Last Wednesday Morning: Duane W.H. Arnold, PhD
Last Wednesday Morning
The experience is common to many of us, yet particular to each individual.
I was scheduled for spinal surgery. Owing to the upsurge in Covid infections and hospitalizations, dates had to be shifted, but the time had finally arrived. I spent the week before doing all of the preparatory work that I had been instructed to do at the pre-operative consult. Being borderline compulsive-obsessive, I had also pulled all the papers from the file cabinet that my wife might have need of if matters went south. Three days before the surgery, I wrote an article for my friend, Michael, and sent it off. My priest had already been given copies of any needed final arrangements. Apart from the “professionals” I had only let a very few people know what was going to be happening on the morning of Candlemas.
I already knew of the skill of the surgical team having made a point of researching their academic backgrounds, board certifications and all the rest. More to the point, I liked them and trusted that they had my best interest at heart. Nonetheless, knowing that a scalpel was going to open a five inch incision in my throat at the beginning of a three hour operation tended to focus my mind.

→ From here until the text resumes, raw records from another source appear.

theorem touches_State.wrTdcCtrl (v : Word) (s : State) :
    Touches mRegs s (State.wrTdcCtrl v s) := by
  unfold State.wrTdcCtrl
  (try dsimp only)
  repeat' (first
    | with_reducible exact Touches.refl _ _
    | ((with_reducible apply Touches.stepBy 0x2 (touches_State.setFld_hi _ _ _ _ ?hi)); (case hi => first | decide | (simp only [rTDC_CTRL]; omega) | (split <;> decide) | (split <;> simp only [rTDC_CTRL] <;> omega)); (· decide))
    | split)

/-! ### Machine/Partial.lean -/

theorem touches_State.unitDiscard (s : State) (sq : Nat) :
    Touches (mEvent ||| mFreeCtr ||| mStore ||| mCtxs ||| mBillets ||| mPorts ||| mAside ||| mBadLines ||| mDdc ||| mXfm ||| mDet ||| mDen ||| mAu ||| mCmp) s (State.unitDiscard s sq) := by
  unfold State.unitDiscard
  (try dsimp only)
  repeat' (first
    | with_reducible exact Touches.refl _ _
    | ((with_reducible apply Touches.stepBy 0x20000000 (touches_State.updXfm _ _ _)); · decide)
    | ((with_reducible apply Touches.stepBy 0x8000 (touches_State.loseDirect _ _ _)); · decide)
    | ((with_reducible apply Touches.stepBy 0x200008000 (touches_State.denDiscard _ _)); · decide)
    | ((with_reducible apply Touches.stepBy 0x100008000 (touches_State.detDiscard _ _)); · decide)
    | ((with_reducible apply Touches.stepBy 0x10000000 (touches_State.updDdc _ _ _)); · decide)
    | ((with_reducible apply Touches.stepBy 0x20000000000000 (touches_State.updCmp _ _ _)); · decide)
    | ((with_reducible apply Touches.stepBy 0x1000017ee42 (touches_State.auAnchor _ _)); · decide)
    | split)

theorem touches_State.streamDrop (s : State) (x : Nat) :
    Touches (mCtxs ||| mStreams) s (State.streamDrop s x) := by
  unfold State.streamDrop
  (try dsimp only)
  repeat' (first
    | with_reducible exact Touches.refl _ _
    | ((with_reducible apply Touches.stepBy 0x8000 (touches_State.loseItems _ _ _)); · decide)
    | ((with_reducible apply Touches.stepBy 0x40000000 (touches_State.onStreams _ _)); · decide)
    | split)

theorem touches_State.stampsDrop (s : State) (x : Nat) :
    Touches (mCtxs ||| mTdc) s (State.stampsDrop s x) := by
  unfold State.stampsDrop
  (try dsimp only)
  repeat' (first
    | with_reducible exact Touches.refl _ _
    | ((with_reducible apply Touches.stepBy 0x1000000 (touches_State.updTdc _ _ _)); · decide)
    | ((with_reducible apply Touches.stepBy 0x8000 (touches_State.loseItems _ _ _)); · decide)
    | ((with_reducible refine Touches.foldl ?_ ?_))
    | ((intro t b); try dsimp only)
    | split)

theorem touches_State.discardPath (s : State) (x : Nat) :
    Touches (mEvent ||| mFreeCtr ||| mStore ||| mCtxs ||| mBillets ||| mPorts ||| mAside ||| mBadLines ||| mTdc ||| mDdc ||| mXfm ||| mStreams ||| mDet ||| mDen ||| mAu ||| mCmp) s (State.discardPath s x) := by
  unfold State.discardPath
  (try dsimp only)
  repeat' (first
    | with_reducible exact Touches.refl _ _
    | ((with_reducible apply Touches.stepBy 0x1008000 (touches_State.stampsDrop _ _)); · decide)
    | ((with_reducible apply Touches.stepBy 0x40008000 (touches_State.streamDrop _ _)); · decide)
    | ((with_reducible apply Touches.stepBy 0x2001033017ee42 (touches_State.unitDiscard _ _)); · decide)
    | ((with_reducible refine Touches.foldl ?_ ?_))
    | ((intro t b); try dsimp only))

theorem touches_State.recoverPath (s : State) (x code source detail more : Nat) (ev : Option EvReq) :
    Touches (mEvent ||| mFreeCtr ||| mStore ||| mCtxs ||| mBillets ||| mPorts ||| mAside ||| mBadLines ||| mTdc ||| mDdc ||| mXfm ||| mStreams ||| mDet ||| mDen ||| mAu ||| mCmp) s (State.recoverPath s x code source detail more ev) := by
  unfold State.recoverPath
  (try dsimp only)
  repeat' (first
    | with_reducible exact Touches.refl _ _
    | ((with_reducible apply Touches.stepBy 0x11ee42 (touches_State.recover _ _ _ _ _ _ _)); · decide)
    | ((with_reducible apply Touches.stepBy 0x2001037117ee42 (touches_State.discardPath _ _)); · decide)
    | split)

Arriving at the hospital, I spent the next two hours being prepared for surgery. I was particularly impressed by the kindness and consideration of the nursing staff. Young, old, black, white, brown, immigrant and native born; many having worked multiple double shifts in recent weeks, they nonetheless approached their task of care with unfailing professionalism and good humor. When I asked about incidents arising from the pandemic, they said very little. They just wished that the anger and recriminations would stop…
After one last conversation with the surgeon and anesthetist, the time had arrived.

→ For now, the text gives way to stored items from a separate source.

theorem touches_State.aveDead (s : State) (a : Nat) :
    Touches (mEvent ||| mTime ||| mFreeCtr ||| mStore ||| mCtxs ||| mBillets ||| mBadLines ||| mAve) s (State.aveDead s a) := by
  unfold State.aveDead
  (try dsimp only)
  repeat' (first
    | with_reducible exact Touches.refl _ _
    | ((with_reducible apply Touches.stepBy 0x80 (touches_State.reach _ _)); · decide)
    | ((with_reducible apply Touches.stepBy 0x20000011ee42 (touches_State.aveFail _ _ _)); · decide)
    | split)

theorem touches_State.aveQuarEnd (s : State) (a : Nat) :
    Touches (mRegs ||| mTime ||| mAve) s (State.aveQuarEnd s a) := by
  unfold State.aveQuarEnd
  (try dsimp only)
  repeat' (first
    | with_reducible exact Touches.refl _ _
    | ((with_reducible apply Touches.stepBy 0x80 (touches_State.reach _ _)); · decide)
    | ((with_reducible apply Touches.stepBy 0x2 (touches_State.setAveState _ _ _)); · decide)
    | ((with_reducible apply Touches.stepBy 0x200000000000 (touches_State.updAve _ _ _)); · decide)
    | split)

theorem touches_State.wrAveSnap (a : Nat) (v : Word) (s : State) :
    Touches mRegs s (State.wrAveSnap a v s) := by
  unfold State.wrAveSnap
  (try dsimp only)
  repeat' (first
    | with_reducible exact Touches.refl _ _
    | ((with_reducible apply Touches.stepBy 0x2 (touches_State.addMod_hi _ _ _ _ ?hi)); (case hi => first | decide | (simp only [rAVE_OFS0, rAVE_OFS1, rAVE_OFS2, rAVE_SNAP]; omega) | (split <;> decide) | (split <;> simp only [rAVE_OFS0, rAVE_OFS1, rAVE_OFS2, rAVE_SNAP] <;> omega)); (· decide))
    | ((with_reducible apply Touches.stepBy 0x2 (touches_State.wr_hi _ _ _ ?hi)); (case hi => first | decide | (simp only [rAVE_OFS0, rAVE_OFS1, rAVE_OFS2, rAVE_SNAP]; omega) | (split <;> decide) | (split <;> simp only [rAVE_OFS0, rAVE_OFS1, rAVE_OFS2, rAVE_SNAP] <;> omega)); (· decide))
    | split)

theorem touches_State.wrAveClosed (a r : Nat) (v : Word) (s : State) :
    Touches (mRegs ||| mGlb) s (State.wrAveClosed a r v s) := by
  unfold State.wrAveClosed
  (try dsimp only)
  repeat' (first
    | with_reducible exact Touches.refl _ _
    | ((with_reducible apply Touches.stepBy 0x2 (touches_State.wrCodes_hi _ _ _ _ ?hi)); (case hi => first | decide); (· decide))
    | ((with_reducible apply Touches.stepBy 0x80000000000002 (touches_State.wrCodes _ _ _ _)); · decide)
    | split)

theorem touches_State.wrAveParam (a : Nat) (v : Word) (s : State) :
    Touches mRegs s (State.wrAveParam a v s) := by
  unfold State.wrAveParam
  (try dsimp only)
  repeat' (first
    | with_reducible exact Touches.refl _ _
    | ((with_reducible apply Touches.stepBy 0x2 (touches_State.wrCodes_hi _ _ _ _ ?hi)); (case hi => first | decide | (simp only [rAVE_PARAM]; omega) | (split <;> decide) | (split <;> simp only [rAVE_PARAM] <;> omega)); (· decide)))

theorem touches_State.wrAveGlobal (v : Word) (s : State) :
    Touches mRegs s (State.wrAveGlobal v s) := by
  unfold State.wrAveGlobal
  (try dsimp only)
  repeat' (first
    | with_reducible exact Touches.refl _ _
    | ((with_reducible apply Touches.stepBy 0x2 (touches_State.wrCodes_hi _ _ _ _ ?hi)); (case hi => first | decide | (simp only [rAVE_GLOBAL]; omega) | (split <;> decide) | (split <;> simp only [rAVE_GLOBAL] <;> omega)); (· decide))
    | split)

/-! ### Machine/Hif.lean -/

theorem touches_State.updHif (s : State) (f : Hif → Hif) :
    Touches mHif s (State.updHif s f) := by
  constructor <;> first | exact fun h => absurd h (by decide) | exact fun _ => rfl | exact fun _ a _ => State.rd_congr (by rfl) a | exact fun h => h.of_eq rfl rfl rfl rfl rfl | exact FusesOnlyBurn.of_eq rfl rfl rfl rfl rfl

Now, as fate would have it, just as I was being wheeled down the corridor to the operating theater, the hospital fire alarm began to sound. Additionally, the alarm started sounding at exactly the same moment that a prayer was being said over the public address system of the hospital, it being a Roman Catholic institution. The chaos of the alarm and prayer resulted in the surgical nurse and myself bursting into laughter at the same moment. Sometimes humor and the absurd can lighten the burden of fear and anxiety.
The surgery went well and I am now home recovering feeling thankful for the care I received.
Unable to do a great deal in recovery, I’ve tried to reflect on what I experienced and witnessed on that morning last week.
We often refer to the Church as being a hospital for sinners but it often appears, at least to me, a strained analogy in many cases. For instance, on that Wednesday morning, I did not have to question the educational backgrounds, certifications and continuing education of the surgeons and anesthetists. Their background and basic competence could be assumed, as could that of the nursing staff. This cannot always be said of the church. Yet, while this is in some ways obvious, it was the manner in which they carried out their exercise of care that left a lasting impression. Despite being tired, overworked and sometimes even attacked by those they were trying to help, they were more concerned about their patients than they were about themselves. Moreover, while anger on their part might be wholly justified over how they were treated, they responded with a self-possessed dignity and humor.
Now, this is not to say that all the members of the medical profession are saints. In forty plus years of hospital visitation I have encountered “all sorts and conditions”. Yet, in the main, I think that we as the church have much that we could learn. Part of the lesson might be that if we desire people to trust us with their spiritual care, then that trust must be earned. It will not be earned by “demanding our rights” or by expressing our anger at perceived injuries or injustices. It might be earned, however, by simply exercising the care that we claim to offer.